I've been trying to discern if there's truly any difference between the following search terms.

Custom T-Shirts
Custom T Shirts

I'm assuming that search engines don't see the difference between either of the terms since most links are read as "mywebsite.com/custom-t-shirts" but what confuses me is that when you research some of the top sites in the screen printing field. You'll find some ranking on key-terms with the "-" in their terms while others rank without it. Does it really make a difference or not whether you use a hyphen?


----------



## GordonM (May 21, 2012)

Dashes and underscores in page, directory, and sub-domain names generally don't make a difference. As tshirts isn't as humanly readable as t-shirts, you might opt for the latter if you can only use it once. I use variations in the text, titles, page names, and main headings to give broader scope for the SEs: tees, tee shirts, t-shirts, tshirts, t shirts, etc. These are used individually, and never in a way the SEs would consider to be "stuffed."

Don't judge ranking just on keywords. Both Google and Bing give the biggest rank to *quality* backlinks -- where links TO the site come from. More often than not, sites in the top two pages of a common search term have a healthy number of backlinks from trusted (non link-farm, etc.) sites.


----------



## codyjoe (May 6, 2013)

That's very strange then seeing how some sites are ranked for keyterms specifically using "t-shirts" while others are using "t shirts". Anyways, thanks for the info.


----------



## Tubalcain (Nov 7, 2013)

This is a good question and I might have a partial answer based on our experience. We wrote our entire web site using the term "t shirt" (no hyphen). After 2 months and keeping an eye on it in google webmaster tools, we started ranking for "shirt" and the variation "shirt*s*". "T", with or without hyphen was nowhere to be found in our keyword density list. It's like google totally ignored the standalone letter (T).

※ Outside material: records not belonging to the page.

/-- 42_pfordelta.md R202 and R203, for an accepted width below 32: an encoded block is its header, the four packed
groups of the working array, and the side list packed at the category's width. -/
def Obligations.EncodedBlockIsHeaderGroupsAndSideList : Prop :=
  ∀ blk : List Word, blk.length = 128 → pfdChoose blk < 14 →
    let k := pfdChoose blk
    let b := cand k
    let r := scan blk b
    let ew := 8 * 2 ^ pfdCat blk
    (∀ k' < k, 12 < (scan blk (cand k')).exc.length) ∧ r.exc.length ≤ 12 ∧
    pfdEncode blk =
      [BitVec.ofNat 32 (k * 2 ^ 12 + pfdCat blk * 2 ^ 10 + r.pos.headD 128)] ++
        packn (r.work.take 32) b ++ packn ((r.work.drop 32).take 32) b ++ packn ((r.work.drop 64).take 32) b ++
        packn ((r.work.drop 96).take 32) b ++ packn r.exc ew ∧
    (pfdEncode blk).length = 1 + 4 * b + (r.exc.length * ew + 31) / 32

/-- 42_pfordelta.md R201: the width-32 path. -/
def Obligations.WidthThirtyTwoPathIsVerbatim : Prop :=
  ∀ blk : List Word, blk.length = 128 → pfdChoose blk = 14 →
    pfdCat blk = 2 ∧ pfdEncode blk = 0x0000E880 :: blk ∧ (pfdEncode blk).length = 129 ∧
    (0x0000E880 :: blk) = pfdHeader 14 2 128 :: packMain blk 32

/-- 42_pfordelta.md R205 (a), (c), (d): lengths of encoded blocks, and blocks of Values below 4. -/
def Obligations.EncodedBlockLengths : Prop :=
  (∀ blk : List Word, blk.length = 128 →
    9 ≤ (pfdEncode blk).length ∧ (pfdEncode blk).length ≤ 129 ∧
    ((pfdEncode blk).length = 129 → pfdChoose blk = 14) ∧
    (pfdChoose blk < 14 → (pfdEncode blk).length ≤ 93)) ∧
  (∀ blk : List Word, blk.length = 128 → (∀ v ∈ blk, v.toNat < 4) →
    pfdEncode blk = 0x00000080 :: packMain blk 2 ∧ (pfdEncode blk).length = 9) ∧
  pfdEncode (List.replicate 128 0) = 0x00000080 :: List.replicate 8 0

/-- 42_pfordelta.md R212 and R213: the walk, one hop at a time, over any stored array and any exception list. -/
def Obligations.ChainWalkGoesHopByHop : Prop :=
  ∀ (rd : Nat → Option Word) base ew (vals : List Word) s n, vals.length = 128 → ew = 8 ∨ ew = 16 ∨ ew = 32 →
    (128 ≤ s → pfdWalk rd base ew 128 vals s n = some (vals, n)) ∧
    (s < 128 → pfdWalk rd base ew 128 vals s n =
      match rd (base + n * ew / 32) with
      | none => none
      | some w => pfdWalk rd base ew 128
          (vals.set s (BitVec.ofNat 32 (w.toNat / 2 ^ (32 - n * ew % 32 - ew) % 2 ^ ew)))
          (s + (vals.getD s 0).toNat + 1) (n + 1))

/-- 42_pfordelta.md R211 to R217: on any input words and any header that is not reserved the decoder answers. The
stored array is the four groups unpacked from words `1 .. 4·b`; the Values, and the number `n` of entries used, are those
of the chain walk over it from `START` with the side list at word `1 + 4·b`; 9 to 257 words are consumed. -/
def Obligations.DecoderIsTotalAndBounded : Prop :=
  ∀ (words : Nat → Word) (h : PfdHeader), headerReserved h.cat h.widx = false →
    let b := cand h.widx.toNat
    let ew := catWidth h.cat.toNat
    ∃ stored vals t n, stored.length = 128 ∧
      (∀ g < 4, (stored.drop (32 * g)).take 32 =
        unpackn ((List.range b).map fun i => words (1 + g * b + i)) 32 b) ∧
      pfdWalk (fun i => some (words i)) (1 + 4 * b) ew 128 stored h.start.toNat 0 = some (vals, n) ∧
      pfdDecode (fun i => some (words i)) h = some (vals, t) ∧ vals.length = 128 ∧ n ≤ 128 ∧
      t = 1 + 4 * b + (n * ew + 31) / 32 ∧ 9 ≤ t ∧ t ≤ 257 ∧
      (128 ≤ h.start.toNat → n = 0 ∧ vals = stored)

/-- 42_pfordelta.md R218: decoding an encoded block gives the block back and consumes exactly its words. -/
def Obligations.PfdDecodeOfEncodeIsTheBlock : Prop :=
  ∀ blk : List Word, blk.length = 128 →
    let out := pfdEncode blk
    headerReserved (pfdHeaderOf (out.getD 0 0)).cat (pfdHeaderOf (out.getD 0 0)).widx = false ∧
    pfdDecode (fun i => out[i]?) (pfdHeaderOf (out.getD 0 0)) = some (blk, out.length)

/-! ### The host script -/

/-- 30_encoding.md R99 and R100: the lines of a script stand for the host steps of the rule's table, at the register
indices of 10_state.md R22; the command lines write words that decode to their operations; `clrerr` clears `SERR` and
nothing else. That a loaded script is performed after the host steps already waiting is the model's choice (DESIGN
CHOICE, logs 4 and 16). -/
def Obligations.ScriptLinesWriteTheirCommandWords : Prop :=
  [Reg.cmd, .src, .dst, .count, .status, .result].map Reg.index = [0, 1, 2, 3, 4, 5] ∧
  (∀ reg v, (ScriptLine.wr reg v).steps = [.regWrite reg.index v]) ∧
  (∀ reg, (ScriptLine.rd reg).steps = [.regRead reg.index]) ∧
  (∀ a, (ScriptLine.mr a).steps = [.memRead a]) ∧
  (∀ a vs, (ScriptLine.mw a vs).steps.length = vs.length ∧
    ∀ i (h : i < vs.length), (ScriptLine.mw a vs).steps[i]? = some (.memWrite (a + i) vs[i])) ∧
  (∀ (s : Machine.State) script line, ((s.load script).load [line]).pending =
      s.pending ++ script.flatMap ScriptLine.steps ++ line.steps ∧
    { s.load script with pending := s.pending } = s) ∧
  (∀ bits ≤ 32, ∃ c, (ScriptLine.pack bits).steps = [.regWrite 0 c] ∧ c.toNat = 0x001 + 16 * bits ∧
    decode .cmdw c = .ok (.pack (BitVec.ofNat 6 bits))) ∧
  (∀ bits ≤ 32, ∃ c, (ScriptLine.unpack bits).steps = [.regWrite 0 c] ∧ c.toNat = 0x002 + 16 * bits ∧
    decode .cmdw c = .ok (.unpack (BitVec.ofNat 6 bits))) ∧
  (∀ l c i, (l = .s16enc ∧ c = 3 ∧ i = .s16enc) ∨ (l = .s16dec ∧ c = 4 ∧ i = .s16dec) ∨
      (l = .pfdenc ∧ c = 5 ∧ i = .pfdenc) ∨ (l = .pfddec ∧ c = 6 ∧ i = .pfddec) →
    ScriptLine.steps l = [.regWrite 0 c] ∧ decode .cmdw c = .ok i) ∧
  (ScriptLine.clrerr.steps = [.regWrite 4 0x10] ∧ ∀ s, s.pending = ScriptLine.clrerr.steps →
    ∃ t, step s = .next t ∧ t.serr = false ∧ t.err = s.err ∧ { t with status := s.status } = { s with pending := [] })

So that leads me to think that google does give some preference to having the hyphen in there. As in "t-shirts". So we went through our entire site a couple of days ago and changed all instances of "t shirt" to "t-shirt". In the beginning we assumed the hyphen didn't matter.

Google has been crawling our site almost religiously every seven days. So I should know the effects of this change on about 11/10/13.

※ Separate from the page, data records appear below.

-- ==== Sys2Proof/Tests/Slice0.lean ====
section
/-! SUPPORT. The model's own tests: ill-formed terms, words written out from the spec's encodings, the spec's vectors,
and for each obligation with hypotheses a state and operands that meet them. -/

namespace Sys2Proof.Tests

open Sys2Proof Machine

/-! ### Helpers -/

def words (l : List Nat) : List Word := l.map (BitVec.ofNat 32)

/-- The state after reset with the words `ws` at address `a` and the three operand registers set. -/
def st (a : Nat) (ws : List Word) (src dst count : Word) : State :=
  { State.reset with mem := Memory.writeList [] a ws, src := src, dst := dst, count := count }

/-- What `exec` leaves in `STATUS`, `RESULT` and the `n` words from `base` on; `none` for a word never written. -/
def seen (i : Instr) (s : State) (base n : Nat) : Option (Word × Word × List (Option Word)) :=
  match exec i s with
  | .next t => some (t.status, t.result, (List.range n).map fun j => t.mem.lookup (base + j))
  | _ => none

/-- The same after one step. -/
def stepSeen (s : State) (base n : Nat) : Option (Word × Word × List (Option Word)) :=
  match step s with
  | .next t => some (t.status, t.result, (List.range n).map fun j => t.mem.lookup (base + j))
  | _ => none

/-- Whether `exec` answers a next state with the property. -/
def endsIn (i : Instr) (s : State) (p : State → Bool) : Bool :=
  match exec i s with
  | .next t => p t
  | _ => false

theorem endsIn_spec {i : Instr} {s : State} {p : State → Bool} (h : endsIn i s p = true) :
    ∃ t, exec i s = .next t ∧ p t = true := by
  unfold endsIn at h
  split at h
  · next t ht => exact ⟨t, ht, h⟩
  · cases h

def known (l : List Nat) : List (Option Word) := (words l).map some

/-! ### Ill-formed terms are refused -/

theorem test_wf_pack : wellFormed (.pack 33) = false ∧ wellFormed (.pack 32) = true := by decide
theorem test_wf_unpack : wellFormed (.unpack 63) = false ∧ wellFormed (.unpack 0) = true := by decide
theorem test_wf_codeword_slot_missing : wellFormed (.s16w14 [1]) = false := by decide
theorem test_wf_codeword_slot_too_many : wellFormed (.s16w15 [1, 2]) = false := by decide
theorem test_wf_codeword_slot_too_large : wellFormed (.s16w13 [1023, 512, 511]) = false := by decide
/-- A codeword of every layout with no slots, and with a slot of 2^28. -/
theorem test_wf_codewords :
    ∀ k < 16, wellFormed (s16Instr k []) = false ∧
      wellFormed (s16Instr k (List.replicate (s16Slots k) 0x10000000)) = false ∧
      wellFormed (s16Instr k (List.replicate (s16Slots k) 0)) = true := by decide
theorem test_wf_header_category : wellFormed (.pfdh 128 3 0) = false := by decide
theorem test_wf_header_width : wellFormed (.pfdh 128 0 15) = false := by decide
theorem test_wf_header : wellFormed (.pfdh 1023 2 14) = true := by decide

/-! ### Words written out from 30_encoding.md -/

theorem test_decode_pack : decode .cmdw 0b0000000000000000000000_000101_0001 = .ok (.pack 5) := by decide
theorem test_decode_unpack : decode .cmdw 0b0000000000000000000000_100000_0010 = .ok (.unpack 32) := by decide
theorem test_decode_s16enc : decode .cmdw 0b0000000000000000000000_000000_0011 = .ok .s16enc := by decide
theorem test_decode_s16dec : decode .cmdw 0b0000000000000000000000_000000_0100 = .ok .s16dec := by decide
theorem test_decode_pfdenc : decode .cmdw 0b0000000000000000000000_000000_0101 = .ok .pfdenc := by decide
theorem test_decode_pfddec : decode .cmdw 0b0000000000000000000000_000000_0110 = .ok .pfddec := by decide
theorem test_decode_s16w0 : decode .s16w 0b0000_1_0_1_1_0_0_0_0_0_0_0_0_0_0_0_0_0_0_0_0_0_0_0_0_0_0_0_1 =
    .ok (.s16w0 (words [1, 0, 1, 1, 0, 0, 0, 0, 0, 0, 0, 0, 0, 0, 0, 0, 0, 0, 0, 0, 0, 0, 0, 0, 0, 0, 0, 1])) := by decide
theorem test_decode_s16w1 : decode .s16w 0b0001_11_00_10_01_00_00_11_1_0_0_0_0_0_0_0_0_0_0_0_0_1 =
    .ok (.s16w1 (words [3, 0, 2, 1, 0, 0, 3, 1, 0, 0, 0, 0, 0, 0, 0, 0, 0, 0, 0, 0, 1])) := by decide
theorem test_decode_s16w2 : decode .s16w 0b0010_1_0_0_0_0_0_1_10_01_00_00_00_00_11_1_0_0_0_0_0_1 =
    .ok (.s16w2 (words [1, 0, 0, 0, 0, 0, 1, 2, 1, 0, 0, 0, 0, 3, 1, 0, 0, 0, 0, 0, 1])) := by decide
theorem test_decode_s16w3 : decode .s16w 0b0011_1_0_0_0_0_0_0_0_0_0_0_0_0_1_10_01_00_00_00_00_11 =
    .ok (.s16w3 (words [1, 0, 0, 0, 0, 0, 0, 0, 0, 0, 0, 0, 0, 1, 2, 1, 0, 0, 0, 0, 3])) := by decide
theorem test_decode_s16w4 : decode .s16w 0b0100_11_10_01_00_00_00_00_00_00_00_00_00_01_10 =
    .ok (.s16w4 (words [3, 2, 1, 0, 0, 0, 0, 0, 0, 0, 0, 0, 1, 2])) := by decide
theorem test_decode_s16w5 : decode .s16w 0b0101_1000_001_010_011_100_101_110_111_100 =
    .ok (.s16w5 (words [8, 1, 2, 3, 4, 5, 6, 7, 4])) := by decide
theorem test_decode_s16w6 : decode .s16w 0b0110_100_1000_0001_0010_1111_101_110_011 =
    .ok (.s16w6 (words [4, 8, 1, 2, 15, 5, 6, 3])) := by decide
theorem test_decode_s16w7 : decode .s16w 0b0111_0001_0010_0011_0100_0101_0110_1111 =
    .ok (.s16w7 (words [1, 2, 3, 4, 5, 6, 15])) := by decide
theorem test_decode_s16w8 : decode .s16w 0b1000_10000_00001_00010_11111_1000_0111 =
    .ok (.s16w8 (words [16, 1, 2, 31, 8, 7])) := by decide
theorem test_decode_s16w9 : decode .s16w 0b1001_1000_0111_10000_00001_00010_11111 =
    .ok (.s16w9 (words [8, 7, 16, 1, 2, 31])) := by decide
theorem test_decode_s16w10 : decode .s16w 0b1010_100000_000001_111111_10000_00011 =
    .ok (.s16w10 (words [32, 1, 63, 16, 3])) := by decide
theorem test_decode_s16w11 : decode .s16w 0b1011_10000_00011_100000_000001_111111 =
    .ok (.s16w11 (words [16, 3, 32, 1, 63])) := by decide
theorem test_decode_s16w12 : decode .s16w 0b1100_1000000_0000001_1111111_0000010 =
    .ok (.s16w12 (words [64, 1, 127, 2])) := by decide
/-- 95_test_vectors.md 2.4: `0xDEADBEEF`. -/
theorem test_decode_s16w13 : decode .s16w 0b1101_1110101011_011011111_011101111 =
    .ok (.s16w13 (words [939, 223, 239])) := by decide
theorem test_decode_s16w14 : decode .s16w 0b1110_10000000000000_00000000000001 =
    .ok (.s16w14 (words [8192, 1])) := by decide
theorem test_decode_s16w15 : decode .s16w 0b1111_1000000000000000000000000001 =
    .ok (.s16w15 (words [0x8000001])) := by decide
/-- 95_test_vectors.md S4: `0x0000280A`; the bits [31:16] are ignored (R90). -/
theorem test_decode_pfdh : decode .pfdh 0b1010101111001101_0010_10_0000001010 = .ok (.pfdh 10 2 2) := by decide

/-- 60_exceptions.md R245 and 30_encoding.md R84, R94: each rejection, at the first word past the legal ones. -/
theorem test_reject :
    decode .cmdw 0x000 = .error .cmdOp ∧ decode .cmdw 0x007 = .error .cmdOp ∧
    decode .cmdw 0x211 = .error .cmdBits ∧ decode .cmdw 0x212 = .error .cmdBits ∧
    decode .cmdw 0x015 = .error .cmdBitsNotZero ∧ decode .cmdw 0x406 = .error .cmdReserved ∧
    decode .pfdh 0x0000F080 = .error .headerReserved ∧ decode .pfdh 0x00000C80 = .error .headerReserved := by decide

/-- What the host's table words decode to (log 10). -/
theorem test_decodeTableWord :
    decodeTableWord 32 0x051 = some (.pack 5) ∧ decodeTableWord 32 0x005 = some .pfdenc ∧
    decodeTableWord 32 0xE0004001 = some (.s16w14 [1, 1]) ∧
    decodeTableWord 32 0 = some (.s16w0 (List.replicate 28 0)) ∧ decodeTableWord 16 1 = none := by decide +kernel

To answer your question though, rankings are driven by a lot more that keywords, titles and other surface tweaks. What really matters most is the amount of content you have and how well you have established yourself as the authority in something. Authority is driven mostly by links to your site from relevant sites.

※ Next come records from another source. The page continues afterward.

-- ==== Sys2Proof/Word.lean ====
section
/-! DEFINITION. The word types of `CORE`: every value is an unsigned bit vector of a stated width
(00_scope.md R16), and the operators of R17 are `BitVec`'s own (`<<<` and `>>>` by the width or more
give 0, `>>>` is logical). -/

namespace Sys2Proof

/-- The unit of the buffer and of the CRC input (R9, R50): 8 bits. -/
abbrev Byte := BitVec 8

/-- An operand, result or status register, and a value on the register port (R13, R20): 64 bits. -/
abbrev Word := BitVec 64

/-- A command word (R80): 32 bits. A register number on the register port has the same width (R170). -/
abbrev CmdWord := BitVec 32

end Sys2Proof
end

An authority might be something like "aqua-man t-shirts" where there would be fewer authorities than something generic like "t-shirts". It could takes years to get traction with a generic term like that.

So don't get too hung up on these word nuances and focus on generating good, useful, unique content for your site's users in the beginning. Variations on words is really a fine tuning thing you'll want to do later once established.


----------



## ourbusinessladde (Jan 7, 2015)

Generally there is no difference in Dashes and underscores in page


----------